Он вспомнил свою полугодовую болотную жизнь, словно увидел её из окна трамвая всю, как вещь, как запорошенную снегом мусорную урну.

После тошнотворного болота, бесконечного комарья и зверской мошки, лезущей в ноздри и уши, после похлёбки из козлиной требухи и корневищ, после сна на гнилой соломе в обнимку с горячим валуном, после идиотского труда, рашпилей, стамесок и надфилей, щётки для сметания опилок с верстака, после киянки толстобрюхих надсмотрщиков, после воплей оперируемых по живому, после гноя и поноса больных, после говённой утренней решётки, постоянных угроз и унижений, показательных болотных казней, вопля Анания: “Мен уулчаг![58]” – этот великолепный салон, эти спокойные серовато-бежевые сиденья, гладкие стены, матовые поручни с петлями, голограммные окна с картой остановок и рекламой японской косметики, а главное – дома́, жилые дома людей, поплывшие за идеально чистыми трамвайными стёклами, дома, в которых сейчас, в сумерках, зажигаются, загораются свои родные окна, жёлтые, зеленоватые или голубоватые, каждое – со своим уютом, абажурами и плафонами, занавесками и семейным ужином, разговорами и надеждами, шутками и укорами, мелкими и большими радостями…

Гарин перекрестился.

Ему очень, очень захотелось доехать до госпиталя, где его ждёт Борис Хироширович. После всего того, что высыпалось на него за безумные полгода из того самого мирового “мешка без дна”, он опасался, что новая неожиданная метафизическая гадость, материализовавшись по воле непостижимых человеческим умом законов, обвалится на Гарина и сейчас, помешает, спутает планы, порушит надежды, расхохочется чёрным смехом хаоса, и никуда доктор не доедет, а окажется в адских и бесчеловечных пространствах или во власти страшных и тупых людей. И не прилетит больше ворон, чтобы вывести его из леса, и белая ворона не даст своей крови.

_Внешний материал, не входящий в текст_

theorem does_bitChange (num : Nat) (ea : EA) (k : Nat) (f : Long → Long → Long)
    (hI : Alterable ea ∨ P .illegalInstruction) (hr : ∀ r ∈ EA.dest ea, p.r r) (hf : p.f = .zOnly) (hs : ∀ j ∈ opSpan (bitSize ea) ea k s, p.st j) : Does p P s (bitChange num ea k f) :=
  does_rmwEaFlagsFirst hP _ _ _ _ hI hr (fun _ c => by rw [hf]; exact keeps_bitCcr _ _ _) hs

omit hP in
/-- A bit field's operand: a data register or memory. -/
def FieldMode (ea : EA) : Prop := (∃ n, ea = .dreg n) ∨ InMemory ea

theorem does_bfLocate (bf : BfSpec) (ea : EA) (hI : FieldMode ea ∨ P .illegalInstruction)
    (hr : ∀ r ∈ EA.stepped ea, p.r r) : Does p P s (bfLocate bf ea) := by
  refine does_get.bind fun s _ _ => ?_
  cases ea with
  | dreg y => exact does_pure _
  | areg n | ind n | postinc n | predec n | disp n d | index n x | absW a | absL a | pcDisp d | pcIndex x
  | imm v => exact (does_addrOf hP _ _ (hI.imp_left fun h => h.resolve_left (by simp)) hr).bind fun _ _ _ => does_pure _

theorem does_bfRead (f : BitField) : Does p P s (bfRead f) := by
  rcases f with ⟨home, _, _, _, _⟩
  cases home with
  | reg y rot => exact (does_readD _).bind fun _ _ _ => does_pure _
  | mem base n => exact does_memRead hP _ _

omit hP in
/-- A field's home is the operand's data register, or bytes of memory. -/
theorem bfLocate_home {bf : BfSpec} {ea : EA} {s t : State} {f : BitField} (h : bfLocate bf ea s = .ok f t)
    {y : RegNo} {rot : Nat} (hf : f.home = .reg y rot) : ea = .dreg y := by
  cases ea with
  | dreg n =>
    obtain ⟨_, _, h1, h⟩ := bind_ok h
    obtain ⟨rfl, _⟩ := pure_ok h
    cases hf; rfl
  | areg n | ind n | postinc n | predec n | disp n d | index n x | absW a | absL a | pcDisp d | pcIndex x
  | imm v =>
    obtain ⟨_, _, h1, h⟩ := bind_ok h
    obtain ⟨_, _, h2, h⟩ := bind_ok h
    obtain ⟨rfl, _⟩ := pure_ok h
    cases hf

theorem does_bfWrite (f : BitField) (v : Nat) (hr : ∀ y rot, f.home = .reg y rot → p.r (.d y))
    (hs : ∀ j ∈ f.span, p.st j) : Does p P s (bfWrite f v) := by
  rcases f with ⟨home, _, _, _, _⟩
  cases home with
  | reg y rot => exact does_putD _ _ (hr _ _ rfl)
  | mem base n => exact does_memWrite hP _ _ _ hs

theorem does_bfToReg (bf : BfSpec) (ea : EA) (dn : RegNo) (g : BitField → Nat → Long)
    (hI : FieldMode ea ∨ P .illegalInstruction) (hr : ∀ r ∈ .d dn :: EA.stepped ea, p.r r) (hf : p.f = .nzvc) : Does p P s (bfToReg bf ea dn g) :=
  (does_bfLocate hP _ _ hI fun r h => hr r (List.mem_cons_of_mem _ h)).bind fun _ _ _ =>
    (does_bfRead hP _).bind fun _ _ _ => (does_putD _ _ (hr _ List.mem_cons_self)).bind fun _ _ _ =>
      does_modifyCcr _ fun _ => by rw [hf]; exact Ccr.keeps_nzvc rfl

omit hP in
theorem bfHome_permitted {bf : BfSpec} {ea : EA} {s t : State} {f : BitField} (h : bfLocate bf ea s = .ok f t)
    (hr : ∀ r ∈ EA.dest ea, p.r r) : ∀ y rot, f.home = .reg y rot → p.r (.d y) := fun y rot hy =>
  hr _ (by simp [bfLocate_home h hy, EA.dest, EA.regs])

theorem does_bfChange (bf : BfSpec) (ea : EA) (g : BitField → Nat → Nat)
    (hI : FieldMode ea ∨ P .illegalInstruction) (hr : ∀ r ∈ EA.dest ea, p.r r)
    (hf : p.f = .nzvc) (hs : ∀ j ∈ afterOk (bfLocate bf ea s) fun f _ => f.span, p.st j) :
    Does p P s (bfChange bf ea g) :=
  (does_bfLocate hP _ _ hI fun r h => hr r (by simp [EA.dest, h])).bind fun _ _ h =>
    (does_bfRead hP _).bind fun _ _ _ =>
      (does_modifyCcr _ fun _ => by rw [hf]; exact Ccr.keeps_nzvc rfl).bind fun _ _ _ =>
        does_bfWrite hP _ _ (bfHome_permitted h hr) (by simpa [h, afterOk] using hs)

theorem does_bfInsert (bf : BfSpec) (dn : RegNo) (ea : EA) (hI : FieldMode ea ∨ P .illegalInstruction)
    (hr : ∀ r ∈ EA.dest ea, p.r r) (hf : p.f = .nzvc)
    (hs : ∀ j ∈ afterOk (bfLocate bf ea s) fun f _ => f.span, p.st j) :
    Does p P s (do
      let x ← readD dn
      let f ← bfLocate bf ea
      let v ← bfRead f
      bfWrite f (f.replace v (x.toNat % 2 ^ f.width))
      modifyCcr (fieldCcr f.width (x.toNat % 2 ^ f.width))) :=
  (does_readD _).bind fun _ _ h0 => by
    cases h0
    exact (does_bfLocate hP _ _ hI fun r h => hr r (by simp [EA.dest, h])).bind fun _ _ h =>
      (does_bfRead hP _).bind fun _ _ _ =>
        (does_bfWrite hP _ _ (bfHome_permitted h hr) (by simpa [h, afterOk] using hs)).bind fun _ _ _ =>
          does_modifyCcr _ fun _ => by rw [hf]; exact Ccr.keeps_nzvc rfl

theorem does_moveData (sz : Size) (src dst : EA) (hI : Alterable dst ∨ P .illegalInstruction)
    (hr : ∀ r ∈ EA.stepped src ++ EA.dest dst, p.r r)
    (hf : p.f = .nzvc) (hs : ∀ j ∈ moveSpan sz src dst s, p.st j) : Does p P s (moveData sz src dst) :=
  (does_readEa hP _ _ _ fun r h => hr r (List.mem_append_left _ h)).bind fun _ _ h =>
    (does_writeEa hP _ _ _ _ hI (fun r h => hr r (List.mem_append_right _ h))
      (by simpa [moveSpan, h, afterOk] using hs)).bind fun _ _ _ =>
        does_modifyCcr _ fun _ => by rw [hf]; exact keeps_logicCcr _ _ _

theorem does_moveAddress (sz : Size) (src : EA) (an : RegNo) (hr : ∀ r ∈ .a an :: EA.stepped src, p.r r) :
    Does p P s (moveAddress sz src an) :=
  (does_readEa hP _ _ _ fun r h => hr r (List.mem_cons_of_mem _ h)).bind fun _ _ _ =>
    does_putASized _ _ _ (hr _ List.mem_cons_self)

omit hP in
theorem does_exchange (x y : RegSel) (hr : ∀ r ∈ [x, y], p.r r) : Does p P s (exchange x y) :=
  (does_readR _).bind fun _ _ _ => (does_readR _).bind fun _ _ _ =>
    (does_putR _ _ (hr _ (by simp))).bind fun _ _ _ => does_putR _ _ (hr _ (by simp))

theorem does_storeUp (sz : Size) (rs : List RegSel) (a : Addr) (hs : ∀ j ∈ upSpan sz rs.length a, p.st j) :
    Does p P s (storeUp sz rs a) := by
  induction rs generalizing a s with
  | nil => exact does_pure _
  | cons r rs ih =>
    simp only [List.length_cons, upSpan, List.mem_append] at hs
    exact (does_readR _).bind fun _ _ _ =>
      (does_memWriteSized hP _ _ _ fun j hj => hs j (.inl hj)).bind fun _ _ _ => ih _ fun j hj => hs j (.inr hj)

theorem does_storeDown (sz : Size) (n : RegNo) (rs : List RegSel) (a : Addr)
    (hs : ∀ j ∈ downSpan sz rs.length a, p.st j) : Does p P s (storeDown sz n rs a) := by
  induction rs generalizing a s with
  | nil => exact does_pure _
  | cons r rs ih =>
    simp only [List.length_cons, downSpan, List.mem_append] at hs
    exact (does_readR _).bind fun _ _ _ => (does_drawIf _ _ _ _).bind fun _ _ _ =>
      (does_memWriteSized hP _ _ _ fun j hj => hs j (.inl hj)).bind fun _ _ _ => ih _ fun j hj => hs j (.inr hj)
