/-! ### Shifts and rotates (section 2.6 and the examples of 43_shift_rotate.md) -/

theorem test_step_asl_sign_changes :
    check ((cpu [0xE580]).setD 0 0x40000000)
      (fun t => t.getD 0 == 0 && flagsAre t 0b10111) = true := by decide +kernel
theorem test_step_asl_past_the_width :
    check (((cpu [0xE320]).setD 0 1).setD 1 9)
      (fun t => t.getD 0 == 0 && flagsAre t 0b00110) = true := by decide +kernel
theorem test_step_asr_past_the_width :
    check (((cpu [0xE220]).setD 0 0x80).setD 1 9)
      (fun t => t.getD 0 == 0xFF && flagsAre t 0b11001) = true := by decide +kernel
theorem test_step_asr :
    check ((cpu [0xE201]).setD 1 0x81)
      (fun t => t.getD 1 == 0xC0 && flagsAre t 0b11001) = true := by decide +kernel
theorem test_step_lsl_count_eight :
    check ((cpu [0xE108]).setD 0 1)
      (fun t => t.getD 0 == 0 && flagsAre t 0b10101) = true := by decide +kernel
theorem test_step_lsl_count_zero :
    check ((((cpu [0xE328]).setD 0 0xFF).setD 1 64).setCcr (Ccr.ofBits 0b10011))
      (fun t => t.getD 0 == 0xFF && flagsAre t 0b11000) = true := by decide +kernel
theorem test_step_lsr_by_32 :
    check (((cpu [0xE2A8]).setD 0 0x80000001).setD 1 32)
      (fun t => t.getD 0 == 0 && flagsAre t 0b10101) = true := by decide +kernel
theorem test_step_lsr_by_33 :
    check (((cpu [0xE2A8]).setD 0 0x80000001).setD 1 33)
      (fun t => t.getD 0 == 0 && flagsAre t 0b00100) = true := by decide +kernel
theorem test_step_rol_by_width :
    check ((((cpu [0xE3B8]).setD 0 0x80000001).setD 1 32).setCcr (Ccr.ofBits 0b10000))
      (fun t => t.getD 0 == 0x80000001 && flagsAre t 0b11001) = true := by decide +kernel
theorem test_step_ror :
    check ((cpu [0xE218]).setD 0 1)
      (fun t => t.getD 0 == 0x80 && flagsAre t 0b01001) = true := by decide +kernel
theorem test_step_roxl_count_zero :
    check (((cpu [0xE330]).setD 0 0x80).setCcr (Ccr.ofBits 0b10000))
      (fun t => t.getD 0 == 0x80 && flagsAre t 0b11001) = true := by decide +kernel
theorem test_step_roxl :
    check (((cpu [0xE310]).setD 0 0x80).setCcr (Ccr.ofBits 0b10000))
      (fun t => t.getD 0 == 1 && flagsAre t 0b10001) = true := by decide +kernel
theorem test_step_roxr_ring :
    check (((cpu [0xE2B0]).setD 0 1).setD 1 33)
      (fun t => t.getD 0 == 1 && flagsAre t 0b00000) = true := by decide +kernel
theorem test_step_roxr :
    check ((cpu [0xE210]).setD 0 1)
      (fun t => t.getD 0 == 0 && flagsAre t 0b10101) = true := by decide +kernel
theorem test_step_asl_memory :
    check ((((cpu [0xE1D0]).setA 0 0x2000).store 0x2000 2 0x8000).setCcr (Ccr.ofBits 0b00000))
      (fun t => t.load 0x2000 2 == 0 && flagsAre t 0b10111) = true := by decide +kernel
theorem test_step_asr_memory :
    check ((((cpu [0xE0D0]).setA 0 0x2000).store 0x2000 2 0x8001).setCcr (Ccr.ofBits 0b00000))
      (fun t => t.load 0x2000 2 == 0xC000 && flagsAre t 0b11001) = true := by decide +kernel
theorem test_step_lsl_memory :
    check ((((cpu [0xE3D0]).setA 0 0x2000).store 0x2000 2 0x8001).setCcr (Ccr.ofBits 0b00000))
      (fun t => t.load 0x2000 2 == 2 && flagsAre t 0b10001) = true := by decide +kernel
theorem test_step_lsr_memory :
    check ((((cpu [0xE2D0]).setA 0 0x2000).store 0x2000 2 0x8001).setCcr (Ccr.ofBits 0b00000))
      (fun t => t.load 0x2000 2 == 0x4000 && flagsAre t 0b10001) = true := by decide +kernel
theorem test_step_rol_memory :
    check ((((cpu [0xE7D0]).setA 0 0x2000).store 0x2000 2 0x8001).setCcr (Ccr.ofBits 0b10000))
      (fun t => t.load 0x2000 2 == 3 && flagsAre t 0b10001) = true := by decide +kernel
theorem test_step_ror_memory :
    check ((((cpu [0xE6D0]).setA 0 0x2000).store 0x2000 2 1).setCcr (Ccr.ofBits 0b00000))
      (fun t => t.load 0x2000 2 == 0x8000 && flagsAre t 0b01001) = true := by decide +kernel
theorem test_step_roxl_memory :
    check ((((cpu [0xE5D0]).setA 0 0x2000).store 0x2000 2 0x8000).setCcr (Ccr.ofBits 0b00000))
      (fun t => t.load 0x2000 2 == 0 && flagsAre t 0b10101) = true := by decide +kernel
theorem test_step_roxr_memory :
    check ((((cpu [0xE4D0]).setA 0 0x2000).store 0x2000 2 0).setCcr (Ccr.ofBits 0b10000))
      (fun t => t.load 0x2000 2 == 0x8000 && flagsAre t 0b01000) = true := by decide +kernel

/-! ### Bits and bit fields (section 2.7 and the examples of 44_bit_and_bitfield.md) -/

theorem test_step_btst_register_modulo_32 :
    check ((((cpu [0x0300]).setD 0 2).setD 1 33).setCcr (Ccr.ofBits 0b11111))
      (fun t => flagsAre t 0b11011) = true := by decide +kernel
theorem test_step_btst_memory_modulo_8 :
    check ((((cpu [0x0810, 0x0009]).setA 0 0x2000).store 0x2000 1 2).setCcr (Ccr.ofBits 0b00100))
      (fun t => flagsAre t 0b00000) = true := by decide +kernel
theorem test_step_bchg_register_number :
    check ((((cpu [0x0350]).setA 0 0x2000).setD 1 7).store 0x2000 1 0x80)
      (fun t => t.load 0x2000 1 == 0 && flagsAre t 0b00000) = true := by decide +kernel
theorem test_step_bchg_immediate :
    check (cpu [0x0841, 0x0000])
      (fun t => t.getD 1 == 1 && flagsAre t 0b00100) = true := by decide +kernel
theorem test_step_bclr_immediate :
    check ((cpu [0x0880, 0x001F]).setD 0 0x80000001)
      (fun t => t.getD 0 == 1 && flagsAre t 0b00000) = true := by decide +kernel
theorem test_step_bclr_register_number :
    check (((cpu [0x0581]).setD 1 0xFF).setD 2 35)
      (fun t => t.getD 1 == 0xF7 && flagsAre t 0b00000) = true := by decide +kernel
theorem test_step_bset_immediate_upper_byte_ignored :
    check (cpu [0x08C0, 0xAB03])
      (fun t => t.getD 0 == 8 && flagsAre t 0b00100) = true := by decide +kernel
theorem test_step_bset_register_number :
    check ((cpu [0x07C2]).setD 3 33)
      (fun t => t.getD 2 == 2 && flagsAre t 0b00100) = true := by decide +kernel
theorem test_step_bftst :
    check ((cpu [0xE8C0, 0x0104]).setD 0 0x0F000000)
      (fun t => flagsAre t 0b01000) = true := by decide +kernel
theorem test_step_bfextu_negative_offset :
    check ((((cpu [0xE9D0, 0x1884]).setA 0 0x2001).store 0x2000 1 0x5C).setD 2 0xFFFFFFFC)
      (fun t => t.getD 1 == 12) = true := by decide +kernel
theorem test_step_bfextu_two_bytes :
    check (((cpu [0xE9D0, 0x110C]).setA 0 0x2000).store 0x2000 2 0x1234)
      (fun t => t.getD 1 == 0x234) = true := by decide +kernel
theorem test_step_bfexts_wraps_in_a_register :
    check ((cpu [0xEBC0, 0x1708]).setD 0 0x1000000A)
      (fun t => t.getD 1 == 0xFFFFFFA1 && flagsAre t 0b01000) = true := by decide +kernel
theorem test_step_bfffo_no_bit :
    check (cpu [0xEDC0, 0x1008])
      (fun t => t.getD 1 == 8 && flagsAre t 0b00100) = true := by decide +kernel
theorem test_step_bfffo :
    check ((cpu [0xEDC0, 0x1000]).setD 0 0x00100000)
      (fun t => t.getD 1 == 11 && flagsAre t 0b00000) = true := by decide +kernel
theorem test_step_bfchg :
    check (cpu [0xEAC0, 0x0704])
      (fun t => t.getD 0 == 15 && flagsAre t 0b00100) = true := by decide +kernel
/-- R378's example: bits 30, 31, 0 and 1 from the top; its 0x3FFFFFFFC has one digit too many (log entry 17). -/
theorem test_step_bfclr_wraps :
    check ((cpu [0xECC0, 0x0784]).setD 0 0xFFFFFFFF)
      (fun t => t.getD 0 == 0x3FFFFFFC && flagsAre t 0b01000) = true := by decide +kernel
theorem test_step_bfset_five_bytes :
    check ((cpu [0xEED0, 0x0100]).setA 0 0x2000)
      (fun t => t.load 0x2000 5 == 0x0FFFFFFFF0 && flagsAre t 0b00100) = true := by decide +kernel
theorem test_step_bfset_checked_whole :
    check ((cpu [0xEED0, 0x0100]).setA 0 0x2FFC)
      (fun t => t.load 0x2FFC 4 == 0 &&
        haltedWith t .busError (some 2) 0x1000 (some 0xEED0) (some
        { addr := 0x2FFC, kind := .read, size := 5 })) = true := by decide +kernel
theorem test_step_bfins_width_32 :
    check ((cpu [0xEFC0, 0x1000]).setD 1 0x12345678)
      (fun t => t.getD 0 == 0x12345678 && flagsAre t 0b00000) = true := by decide +kernel
theorem test_step_bfins :
    check ((cpu [0xEFC0, 0x1008]).setD 1 0xAB)
      (fun t => t.getD 0 == 0xAB000000 && flagsAre t 0b01000) = true := by decide +kernel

“Богородица, Дево, радуйся, благодатная Марие, Господь с Тобой, благословенна Ты в женах, благословен плод чрева Твоего, яко Спаса родила есих душ наша”, – взмолился он, глядя на городские окна.

И стал про себя читать все молитвы, что знал.

За это время трамвай проехал несколько остановок, но пассажиров сильно не прибавилось. По информации, мелькающей в голографических окнах, Гарин понял, что сегодня воскресенье, двадцать восьмое октября. Это вызвало новое беспокойство.

“Госпиталь-то работает и в воскресенье, но окажется ли на месте Борис Хироширович?

Вряд ли. Выходной. Семья, жена, дети. Но обязаны, непременно обязаны пустить в здание, даже в таком странном виде”.

– Обязаны! – произнёс он, протирая запотевшее в теплоте вагона пенсне и вглядываясь в такой притягательно разнообразный уют городских окон.

“Скажу охраннику, что есть договорённость, назову грозное имя Мотидзуки-сана. Но у меня нет ни документов, ни искры, ни смартика! Как докажу? Не пошлёт ли охранник меня куда подальше? Устрою скандал…”

– Вызовут полицию, – ответил он сам себе.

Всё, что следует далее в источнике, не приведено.